Will the shelling in Ukraine be as bad an environmental impact as the WWI shelling in some areas?

I thought those areas were much smaller than they are until I looked at them on a modern map.

I stand corrected. Ignorance fought. Thank you.

Because of uranium’s density, self-sharpening behavior and pyrophoric properties, it’s well-suited to penetrating tank armor. its density and self-sharpening behavior gets it through, and once it’s inside the tank its pyrophoric nature results in a violent spray of burning shrapnel that pretty much destroys whatever’s inside.

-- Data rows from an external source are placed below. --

-- ==== Sys2Proof/Machine/Solver.lean ====
section
/-! DEFINITION. The sparse solver engine (Sparse Solver Engine: R172 to R200). The command of an operation starts the descriptor at
the head of the queue; a solve then moves from phase to phase. -/
namespace Sys2Proof.Machine
open Host

/-! ### Structure images (R173, R174) -/

/-- The numbers of `w` bytes in a read. -/
def Rd.words (r : Rd) (w n : Nat) : List Nat := (List.range n).map fun k => leNat ((r.data.drop (w * k)).take w)

/-- The fields of a header (Table 7.1). -/
def headerOf (h : Nat) : SvImg :=
  { format := bitsOf h 15 0, kind := bitOf h 16, n := bitsOf h 63 32, na := bitsOf h 95 64, nf := bitsOf h 127 96,
    lev := bitsOf h 159 128, upd := bitsOf h 255 192 }

/-- Section k of the image at `base`, under its header. -/
def State.svSec (s : State) (t base : Nat) (m : SvImg) (k : Nat) : Rd := s.readTs t (base + m.sec k) (m.sizes.getD k 0)

/-- The header of the image at `base`. -/
def State.svHead (s : State) (t base : Nat) : SvImg := headerOf (leNat (s.readTs t base 64).data)

/-- The whole image at `base`. -/
def State.svImg (s : State) (t base : Nat) : SvImg :=
  let m := s.svHead t base
  { m with perm := (s.svSec t base m 0).words 4 m.n, rowptr := (s.svSec t base m 1).words 4 (m.n + 1),
           colidx := (s.svSec t base m 2).words 4 m.nf, amap := (s.svSec t base m 3).words 4 m.na,
           level := (s.svSec t base m 4).words 4 (m.lev + 1), aval := (s.svSec t base m 5).words 8 m.na,
           fval := (s.svSec t base m 6).words 4 m.nf }

/-- Some granule of a section is poisoned. -/
def State.svSecBad (s : State) (t base : Nat) (m : SvImg) (k : Nat) : Bool := !(s.svSec t base m k).bad.isEmpty

/-- The slots that hold an infinity or NaN (R176). -/
def nonfinite (aval : List Nat) : Nat := (aval.filter (badVal .fp64)).length

/-! ### Costs (Table 7.5) -/

/-- The tile has six beats. -/
def State.sixBeats (s : State) (t : Nat) : Bool := s.rd .TC_CAPS_VBEATS t == 6

/-- NNZ_E. -/
def SvImg.ne (m : SvImg) : Nat := if m.kind = 0 then m.na else 2 * m.na - m.n

/-- SV_LOAD with VALONLY = 0. -/
def SvImg.tLoad (m : SvImg) : Nat :=
  64 + ceilDiv (4 * (2 * m.n + 1) + 4 * m.nf + 4 * m.na + 4 * (m.lev + 1) + 8 * m.na) 256 + ceilDiv m.upd 32

/-- T_res on a tile of 4 or 6 beats. -/
def SvImg.tRes (m : SvImg) (six : Bool) : Nat :=
  let k := if six then 6 else 8
  64 + ceilDiv m.ne k + ceilDiv m.n k

/-- T_r0. -/
def SvImg.tR0 (m : SvImg) (six : Bool) : Nat := m.tRes six + ceilDiv m.n (if six then 6 else 8)

/-- T_fact. -/
def SvImg.tFact (m : SvImg) : Nat := 16 + ceilDiv m.na 32 + 24 * m.lev + ceilDiv m.upd 32

/-- T_tri. -/
def SvImg.tTri (m : SvImg) : Nat := 24 * m.lev + 2 * ceilDiv m.nf 16

/-- T_vec. -/
def SvImg.tVec (m : SvImg) (six : Bool) : Nat := 16 + 2 * ceilDiv m.n (if six then 24 else 32)

/-- T_prec. -/
def SvImg.tPrec (m : SvImg) (k : Nat) : Nat := match k with | 0 => 0 | 1 => ceilDiv m.n 32 | _ => m.tTri

/-- T_in of CG and BiCGSTAB. -/
def SvImg.tIn (m : SvImg) (method pre : Nat) : Nat :=
  if method = 1 then ceilDiv m.ne 16 + 3 * ceilDiv m.n 32 + 40 + m.tPrec pre
  else 2 * ceilDiv m.ne 16 + 6 * ceilDiv m.n 32 + 80 + 2 * m.tPrec pre

/-- T_it. -/
def SvImg.tIt (m : SvImg) (six : Bool) (method pre count : Nat) : Nat :=
  (if method = 0 then m.tTri else count * m.tIn method pre) + m.tVec six + m.tRes six

/-- T_commit. -/
def SvImg.tCommit (m : SvImg) : Nat := ceilDiv m.n 16

/-! ### Starting (R177, R179, R196, R198) -/

/-- The descriptor's handle. -/
def Desc.svHandle (d : Desc) : Nat := if d.opc = 3 then d.f 193 192 else d.f 97 96

/-- A handle is valid. -/
def State.svValid (s : State) (t h : Nat) : Bool := s.rd .SV_HSTAT_VALID t h == 1

/-- The image's base. -/
def State.svBase (s : State) (t h : Nat) : Nat := s.rd .SV_HBASE_BASE t h

/-- The image of a valid handle as one region. -/
def State.svRegion (s : State) (t h : Nat) : List (Nat × Nat) :=
  if s.svValid t h then [(s.svBase t h, (s.svHead t (s.svBase t h)).bytes)] else []

/-- The solve factorises: its method uses the factor, and FACT is 1 or the factor's state NONE or POISONED (R180). -/
def State.svFactorises (s : State) (t : Nat) (d : Desc) : Bool :=
  let f := s.rd .SV_HSTAT_FACT t (d.f 193 192)
  (d.f 195 194 == 0 || d.f 197 196 == 2) && (d.b 198 || f == 0 || f == 3)

/-- X, B, W and the report of a solve of order n. -/
def Desc.svRegions (d : Desc) (n : Nat) : List (Nat × Nat) :=
  [(d.f 87 64, 8 * n), (d.f 119 96, 8 * n), (d.f 151 128, 40 * n)] ++ (if d.b 184 then [(d.f 183 160, 64)] else [])

/-- What a descriptor reads and writes (R196). -/
def State.svTouches (s : State) (t : Nat) (d : Desc) : List (Nat × Nat) × List (Nat × Nat) :=
  let img := s.svRegion t d.svHandle
  match d.opc with
  | 1 => if d.b 98 then (img, []) else
      let a := d.f 87 64
      ([(a, (s.svHead t a).bytes)], [(a, 64)])
  | 2 => ((d.f 87 64, 16 * d.f 147 128) :: img, img)
  | 3 =>
    let r := d.svRegions (s.rd .SV_HSTAT_N t d.svHandle)
    (img ++ r.take 2, (if s.svFactorises t d then img else []) ++ r.filter fun x => x.1 != d.f 119 96)
  | _ => ([], [])

/-- A descriptor is speculative as it starts. -/
def State.svSpec (s : State) (t : Nat) (d : Desc) : Bool :=
  d.win && s.window t && (d.marked || (s.svTouches t d).1.any fun r => s.touchesCaldera t r.1 r.2)

/-- It would write outside the caldera. -/
def State.svLeaves (s : State) (t : Nat) (d : Desc) : Bool := (s.svTouches t d).2.any fun r => !s.insideCaldera t r.1 r.2

/-- A descriptor starts with its completion already known. -/
def svBegin (t : Nat) (d : Desc) (done status val0 val1 : Nat) (spec : Bool) : Plan := plans
  [fun s => begin_ t 1 { desc := d, start := s.clock, done := done, status := status, val0 := val0, val1 := val1, spec := spec } s,
   fun _ => [wr .SV_STAT_BUSY 1 t, wr .SV_STAT_PHASE 1 t, wr .SV_STAT_SPEC_HOLD 0 t]]

/-- VAL0 of a descriptor that did nothing: +∞ for a solve, which has no iterate (R192). -/
def Desc.svNone (d : Desc) : Nat := if d.opc = 3 then 0x7FF0000000000000 else 0

/-- The command of an operation: in its turn the head of the queue starts, unless a squash has ended it, its function is off, or
`bad` refuses it (R177, R179, R194, R198, R219). -/
def svCommand (t opc : Nat) (bad : State → Desc → Bool) (body : Desc → Plan) : Plan := fun s =>
  match s.queue t 1 with
  | [] => []
  | d :: _ =>
    if d.opc ≠ opc ∨ ¬ s.domOn t ∨ (s.running t 1).isSome then []
    else if d.note ≠ 0 then
      svBegin t d (max s.clock (max (s.vr .SQ_AT t) (s.vr .SV_LAST t + 1))) d.note 0 0 false s
    else if ¬ s.ready t d ∨ s.clock ≤ s.vr .SV_LAST t then []
    else match funcServes (s.rd .SV_STAT_FSTATE t) (s.rd .SV_STAT_PEND_EN t) (s.vr .FUNC_DIS_AT t 1) d.issued with
      | none => []
      | some on =>
        if bad s d then svBegin t d (s.clock + 2) 0x84 d.svNone 0 false s
        else if ¬ on then svBegin t d (s.clock + 1) 0x85 d.svNone 0 false s
        else if opc ≠ 3 ∧ s.svSpec t d ∧ s.svLeaves t d then [wr .SV_STAT_SPEC_HOLD 1 t]
        else if opc ≠ 3 ∧ s.rd .SV_STAT_SPEC_HOLD t = 1 ∧ s.clock < s.vr .SPEC_RELEASE t then []
        else body d s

For attacking non-armored vehicles, infrastructure, or infantry, regular artillery rounds loaded with high explosive that produce a destructive blast wave and high-speed shrapnel make more sense.

I think the number of shells is nothing close to the amount used in WW1. This article says Ukraine is using 5000-6000 shells a day. That would mean about 2 million have been used so far, even if Russia are using a lot more (they probably are) the total number is well under 10 million.

The total number of shells used on the western front in WW1 was 1.5 BILLION. So we are talking at least two orders of magnitude more, albeit on a longer front but not that much longer. In both wars the shelling is not evenly distributed over the front, I’m sure the majority of those were fired over particular battlefields (such as what is now the Zone Rouge mentioned above which features Arras, Verdun and Cambrai)

Though I’m sure the residents of Iraq or Afghanistan have more to be concerned about, given the relative lack of money available to Russia or Ukraine, I’m sure the number of (very expensive) depleted uranium shells used is much less than the number used by the US in their wars (the famous anti tank rockets donated to the Ukraine by NATO countries are all shaped charge, not depleted uranium AFAIK)

Yes.

The main place you will see DU residue is the site of armor battles, because armor is the only target worth using high-velocity direct-fire kinetic penetrator rounds on. The Russians have DU penetrator ammo for their tank guns; I don’t know if the Ukranians got any when they divvied up the Red Army.

Most of the detritus of war on these battlefields will probably be explosive artillery shells and the remnants of those.

You’re welcome. That’s what this place is for. :wink:

i’m learning a lot from this thread myself.